Work required: Using the records below, transcribe word for word the stretch from the line that contains "if decide (old" through the line that contains "if r < 50 ∨", both end lines included, and nothing else.
━━━━━━━━
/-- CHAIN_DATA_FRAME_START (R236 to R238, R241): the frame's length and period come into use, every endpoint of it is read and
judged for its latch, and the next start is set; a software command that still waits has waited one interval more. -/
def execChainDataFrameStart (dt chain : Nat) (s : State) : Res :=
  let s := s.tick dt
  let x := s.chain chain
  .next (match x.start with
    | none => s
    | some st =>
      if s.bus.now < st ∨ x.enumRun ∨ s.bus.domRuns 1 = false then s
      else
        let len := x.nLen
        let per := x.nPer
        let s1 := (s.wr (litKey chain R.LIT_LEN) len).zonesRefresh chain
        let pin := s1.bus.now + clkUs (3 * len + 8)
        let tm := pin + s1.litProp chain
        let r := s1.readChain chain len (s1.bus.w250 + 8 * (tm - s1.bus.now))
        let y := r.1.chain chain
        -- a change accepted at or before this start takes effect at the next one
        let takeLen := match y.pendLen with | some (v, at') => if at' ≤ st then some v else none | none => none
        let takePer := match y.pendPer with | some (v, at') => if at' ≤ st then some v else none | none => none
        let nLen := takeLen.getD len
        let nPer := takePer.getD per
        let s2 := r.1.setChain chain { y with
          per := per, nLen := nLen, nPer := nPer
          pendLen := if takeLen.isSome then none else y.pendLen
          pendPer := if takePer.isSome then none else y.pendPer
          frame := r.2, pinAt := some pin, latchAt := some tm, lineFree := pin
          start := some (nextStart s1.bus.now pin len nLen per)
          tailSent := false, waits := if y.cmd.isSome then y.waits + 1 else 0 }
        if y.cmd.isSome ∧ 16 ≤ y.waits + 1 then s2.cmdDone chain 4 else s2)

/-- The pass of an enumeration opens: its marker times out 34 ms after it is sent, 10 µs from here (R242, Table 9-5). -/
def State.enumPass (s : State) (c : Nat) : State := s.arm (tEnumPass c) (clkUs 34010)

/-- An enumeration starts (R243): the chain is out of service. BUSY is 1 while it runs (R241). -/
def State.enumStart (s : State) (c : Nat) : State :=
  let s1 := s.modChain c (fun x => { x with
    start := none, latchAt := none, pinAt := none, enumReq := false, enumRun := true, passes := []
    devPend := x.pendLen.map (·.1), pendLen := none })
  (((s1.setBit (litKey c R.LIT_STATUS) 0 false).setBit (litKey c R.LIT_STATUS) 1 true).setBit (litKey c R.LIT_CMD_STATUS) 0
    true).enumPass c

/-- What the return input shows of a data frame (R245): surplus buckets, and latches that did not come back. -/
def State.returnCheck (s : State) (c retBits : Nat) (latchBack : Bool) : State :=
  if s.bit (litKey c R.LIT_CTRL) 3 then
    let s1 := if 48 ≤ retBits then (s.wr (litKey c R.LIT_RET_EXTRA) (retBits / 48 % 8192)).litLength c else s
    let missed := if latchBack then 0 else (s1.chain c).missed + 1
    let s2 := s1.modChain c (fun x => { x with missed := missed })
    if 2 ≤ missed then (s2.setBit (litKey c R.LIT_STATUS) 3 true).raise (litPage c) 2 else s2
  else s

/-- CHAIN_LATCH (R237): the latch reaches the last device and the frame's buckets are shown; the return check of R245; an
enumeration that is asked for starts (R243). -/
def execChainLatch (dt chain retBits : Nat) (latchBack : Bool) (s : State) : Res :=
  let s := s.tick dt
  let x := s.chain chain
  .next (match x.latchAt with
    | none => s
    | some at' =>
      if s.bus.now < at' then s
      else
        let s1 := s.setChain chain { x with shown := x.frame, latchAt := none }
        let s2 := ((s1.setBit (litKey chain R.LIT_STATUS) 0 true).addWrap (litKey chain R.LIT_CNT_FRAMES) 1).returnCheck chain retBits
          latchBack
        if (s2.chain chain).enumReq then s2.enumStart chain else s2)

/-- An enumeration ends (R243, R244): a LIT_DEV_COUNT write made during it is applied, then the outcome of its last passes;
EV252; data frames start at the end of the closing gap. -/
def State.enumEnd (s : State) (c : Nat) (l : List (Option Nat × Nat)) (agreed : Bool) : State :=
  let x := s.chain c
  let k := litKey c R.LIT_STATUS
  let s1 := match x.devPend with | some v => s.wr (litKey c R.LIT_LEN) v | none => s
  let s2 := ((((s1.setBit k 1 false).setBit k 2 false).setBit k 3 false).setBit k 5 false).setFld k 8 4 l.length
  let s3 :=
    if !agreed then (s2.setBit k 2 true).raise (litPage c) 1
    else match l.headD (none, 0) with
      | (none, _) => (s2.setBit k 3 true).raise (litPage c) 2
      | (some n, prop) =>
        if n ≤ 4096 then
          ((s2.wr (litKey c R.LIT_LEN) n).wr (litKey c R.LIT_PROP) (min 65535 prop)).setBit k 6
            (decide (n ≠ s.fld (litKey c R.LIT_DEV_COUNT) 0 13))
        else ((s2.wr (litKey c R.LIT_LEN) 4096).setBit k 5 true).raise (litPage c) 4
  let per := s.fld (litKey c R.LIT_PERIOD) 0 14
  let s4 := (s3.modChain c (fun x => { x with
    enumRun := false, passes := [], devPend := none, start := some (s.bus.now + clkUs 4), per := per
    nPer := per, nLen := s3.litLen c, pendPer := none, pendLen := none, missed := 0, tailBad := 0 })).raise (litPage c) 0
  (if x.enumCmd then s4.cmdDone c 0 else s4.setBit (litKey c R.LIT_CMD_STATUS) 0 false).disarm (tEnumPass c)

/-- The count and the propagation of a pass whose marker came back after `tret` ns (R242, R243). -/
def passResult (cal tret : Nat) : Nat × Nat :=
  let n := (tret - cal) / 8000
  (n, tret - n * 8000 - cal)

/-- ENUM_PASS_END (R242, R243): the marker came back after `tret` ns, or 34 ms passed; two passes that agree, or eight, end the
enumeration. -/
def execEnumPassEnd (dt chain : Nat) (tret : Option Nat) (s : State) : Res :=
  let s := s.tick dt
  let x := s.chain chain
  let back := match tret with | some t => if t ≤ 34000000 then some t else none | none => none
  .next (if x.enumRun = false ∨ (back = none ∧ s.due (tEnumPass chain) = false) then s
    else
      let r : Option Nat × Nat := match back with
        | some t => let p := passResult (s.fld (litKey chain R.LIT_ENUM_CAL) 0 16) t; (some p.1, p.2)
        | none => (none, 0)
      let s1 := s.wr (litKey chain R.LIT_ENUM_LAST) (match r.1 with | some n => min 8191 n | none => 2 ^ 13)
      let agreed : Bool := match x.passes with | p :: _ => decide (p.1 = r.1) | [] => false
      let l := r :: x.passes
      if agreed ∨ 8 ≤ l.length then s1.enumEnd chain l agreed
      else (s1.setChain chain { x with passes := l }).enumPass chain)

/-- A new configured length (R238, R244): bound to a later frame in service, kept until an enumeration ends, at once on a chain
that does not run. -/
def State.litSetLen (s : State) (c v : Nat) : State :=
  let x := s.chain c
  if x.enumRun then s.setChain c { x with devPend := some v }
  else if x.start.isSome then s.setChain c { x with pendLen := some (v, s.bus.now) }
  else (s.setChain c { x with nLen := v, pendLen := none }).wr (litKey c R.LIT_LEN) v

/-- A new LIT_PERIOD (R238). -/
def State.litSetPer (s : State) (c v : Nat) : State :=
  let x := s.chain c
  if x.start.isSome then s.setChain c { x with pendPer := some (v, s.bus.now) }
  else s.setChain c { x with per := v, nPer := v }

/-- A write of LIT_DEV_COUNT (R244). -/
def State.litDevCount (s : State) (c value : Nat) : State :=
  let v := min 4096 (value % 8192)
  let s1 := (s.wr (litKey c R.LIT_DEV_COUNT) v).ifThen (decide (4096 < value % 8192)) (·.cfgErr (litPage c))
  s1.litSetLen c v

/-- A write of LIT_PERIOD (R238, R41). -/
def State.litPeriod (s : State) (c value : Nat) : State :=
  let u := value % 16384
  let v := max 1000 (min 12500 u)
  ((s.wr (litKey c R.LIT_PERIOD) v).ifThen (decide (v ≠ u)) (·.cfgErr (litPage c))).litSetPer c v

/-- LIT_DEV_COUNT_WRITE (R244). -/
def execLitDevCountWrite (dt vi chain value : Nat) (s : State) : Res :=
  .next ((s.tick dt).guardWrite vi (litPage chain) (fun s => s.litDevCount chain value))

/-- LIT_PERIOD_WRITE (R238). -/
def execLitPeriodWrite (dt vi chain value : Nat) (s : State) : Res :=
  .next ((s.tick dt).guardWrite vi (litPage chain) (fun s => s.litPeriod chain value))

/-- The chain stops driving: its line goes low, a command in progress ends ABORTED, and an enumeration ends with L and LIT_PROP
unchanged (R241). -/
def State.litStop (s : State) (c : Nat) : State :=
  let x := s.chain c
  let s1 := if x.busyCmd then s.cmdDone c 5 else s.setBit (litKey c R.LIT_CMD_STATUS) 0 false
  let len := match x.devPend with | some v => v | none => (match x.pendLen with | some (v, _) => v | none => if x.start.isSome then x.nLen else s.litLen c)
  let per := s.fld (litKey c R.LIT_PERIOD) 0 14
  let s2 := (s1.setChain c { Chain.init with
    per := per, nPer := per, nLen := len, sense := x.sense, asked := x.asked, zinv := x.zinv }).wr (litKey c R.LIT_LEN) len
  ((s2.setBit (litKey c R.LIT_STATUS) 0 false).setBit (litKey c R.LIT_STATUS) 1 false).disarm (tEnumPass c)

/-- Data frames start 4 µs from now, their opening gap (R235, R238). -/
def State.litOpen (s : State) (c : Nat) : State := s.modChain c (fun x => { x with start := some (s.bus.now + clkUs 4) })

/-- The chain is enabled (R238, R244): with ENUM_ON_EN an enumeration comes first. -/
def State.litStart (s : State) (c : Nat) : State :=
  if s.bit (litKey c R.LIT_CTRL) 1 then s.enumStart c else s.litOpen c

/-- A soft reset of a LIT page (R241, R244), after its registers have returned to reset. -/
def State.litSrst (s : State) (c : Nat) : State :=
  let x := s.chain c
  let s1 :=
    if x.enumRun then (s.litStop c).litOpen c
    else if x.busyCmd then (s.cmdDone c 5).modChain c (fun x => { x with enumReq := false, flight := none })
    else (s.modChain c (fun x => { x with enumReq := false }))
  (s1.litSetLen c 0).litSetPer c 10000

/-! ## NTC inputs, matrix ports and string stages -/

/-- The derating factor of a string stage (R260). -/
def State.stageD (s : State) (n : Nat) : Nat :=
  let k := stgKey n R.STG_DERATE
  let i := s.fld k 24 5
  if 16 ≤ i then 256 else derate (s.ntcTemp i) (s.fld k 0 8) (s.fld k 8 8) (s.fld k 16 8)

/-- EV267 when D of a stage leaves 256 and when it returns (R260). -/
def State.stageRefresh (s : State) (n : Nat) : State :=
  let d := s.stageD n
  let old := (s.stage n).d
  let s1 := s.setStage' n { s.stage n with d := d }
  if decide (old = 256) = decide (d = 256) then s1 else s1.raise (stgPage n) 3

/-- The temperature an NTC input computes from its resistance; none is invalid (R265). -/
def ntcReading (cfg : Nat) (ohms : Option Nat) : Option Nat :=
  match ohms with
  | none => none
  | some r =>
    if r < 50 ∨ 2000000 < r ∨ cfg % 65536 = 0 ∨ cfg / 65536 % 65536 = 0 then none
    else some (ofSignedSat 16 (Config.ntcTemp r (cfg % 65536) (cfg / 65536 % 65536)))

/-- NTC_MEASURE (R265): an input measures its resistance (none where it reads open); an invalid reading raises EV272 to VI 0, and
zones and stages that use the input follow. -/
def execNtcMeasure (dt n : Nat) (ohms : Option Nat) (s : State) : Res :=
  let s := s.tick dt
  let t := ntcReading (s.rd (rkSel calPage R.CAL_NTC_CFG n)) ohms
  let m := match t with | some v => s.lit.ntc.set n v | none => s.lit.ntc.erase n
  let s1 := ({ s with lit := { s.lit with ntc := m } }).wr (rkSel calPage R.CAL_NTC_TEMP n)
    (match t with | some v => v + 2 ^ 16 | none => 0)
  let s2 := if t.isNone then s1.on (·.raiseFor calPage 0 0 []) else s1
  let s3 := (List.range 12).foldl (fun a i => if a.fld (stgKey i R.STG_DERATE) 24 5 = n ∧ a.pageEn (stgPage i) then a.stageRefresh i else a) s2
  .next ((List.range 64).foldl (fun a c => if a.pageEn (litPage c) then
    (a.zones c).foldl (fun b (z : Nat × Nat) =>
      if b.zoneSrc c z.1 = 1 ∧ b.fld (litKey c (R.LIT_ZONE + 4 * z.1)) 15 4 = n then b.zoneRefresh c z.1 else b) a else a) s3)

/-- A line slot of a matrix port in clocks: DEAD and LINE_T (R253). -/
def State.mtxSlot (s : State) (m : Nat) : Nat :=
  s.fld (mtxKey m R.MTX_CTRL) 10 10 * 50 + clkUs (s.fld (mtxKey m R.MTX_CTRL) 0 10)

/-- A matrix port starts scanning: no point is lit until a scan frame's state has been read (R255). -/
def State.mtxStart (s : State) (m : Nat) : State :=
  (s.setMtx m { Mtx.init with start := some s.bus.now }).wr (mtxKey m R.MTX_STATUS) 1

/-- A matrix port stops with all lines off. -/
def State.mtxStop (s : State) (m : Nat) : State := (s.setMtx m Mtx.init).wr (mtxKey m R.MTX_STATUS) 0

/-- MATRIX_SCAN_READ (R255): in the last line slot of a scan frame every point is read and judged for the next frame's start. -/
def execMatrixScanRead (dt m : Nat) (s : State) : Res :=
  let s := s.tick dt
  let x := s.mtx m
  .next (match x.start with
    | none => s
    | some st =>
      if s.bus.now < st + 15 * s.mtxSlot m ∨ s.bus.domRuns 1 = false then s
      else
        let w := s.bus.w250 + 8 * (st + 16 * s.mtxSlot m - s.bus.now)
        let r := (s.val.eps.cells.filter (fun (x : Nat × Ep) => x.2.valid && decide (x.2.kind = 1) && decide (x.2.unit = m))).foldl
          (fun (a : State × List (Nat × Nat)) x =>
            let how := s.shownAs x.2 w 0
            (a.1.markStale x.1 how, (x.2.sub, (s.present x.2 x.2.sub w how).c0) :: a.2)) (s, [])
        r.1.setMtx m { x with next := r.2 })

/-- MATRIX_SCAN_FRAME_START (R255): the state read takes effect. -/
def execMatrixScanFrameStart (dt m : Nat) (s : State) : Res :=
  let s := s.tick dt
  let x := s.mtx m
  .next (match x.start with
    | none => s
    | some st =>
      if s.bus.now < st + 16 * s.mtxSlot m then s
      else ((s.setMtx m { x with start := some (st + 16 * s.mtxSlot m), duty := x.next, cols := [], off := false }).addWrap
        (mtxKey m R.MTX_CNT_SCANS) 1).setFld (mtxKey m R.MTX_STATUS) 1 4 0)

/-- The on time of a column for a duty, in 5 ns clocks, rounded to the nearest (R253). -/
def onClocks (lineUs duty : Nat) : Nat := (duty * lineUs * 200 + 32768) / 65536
━━━━━━━━
Exercise response:
  if decide (old = 256) = decide (d = 256) then s1 else s1.raise (stgPage n) 3

/-- The temperature an NTC input computes from its resistance; none is invalid (R265). -/
def ntcReading (cfg : Nat) (ohms : Option Nat) : Option Nat :=
  match ohms with
  | none => none
  | some r =>
    if r < 50 ∨ 2000000 < r ∨ cfg % 65536 = 0 ∨ cfg / 65536 % 65536 = 0 then none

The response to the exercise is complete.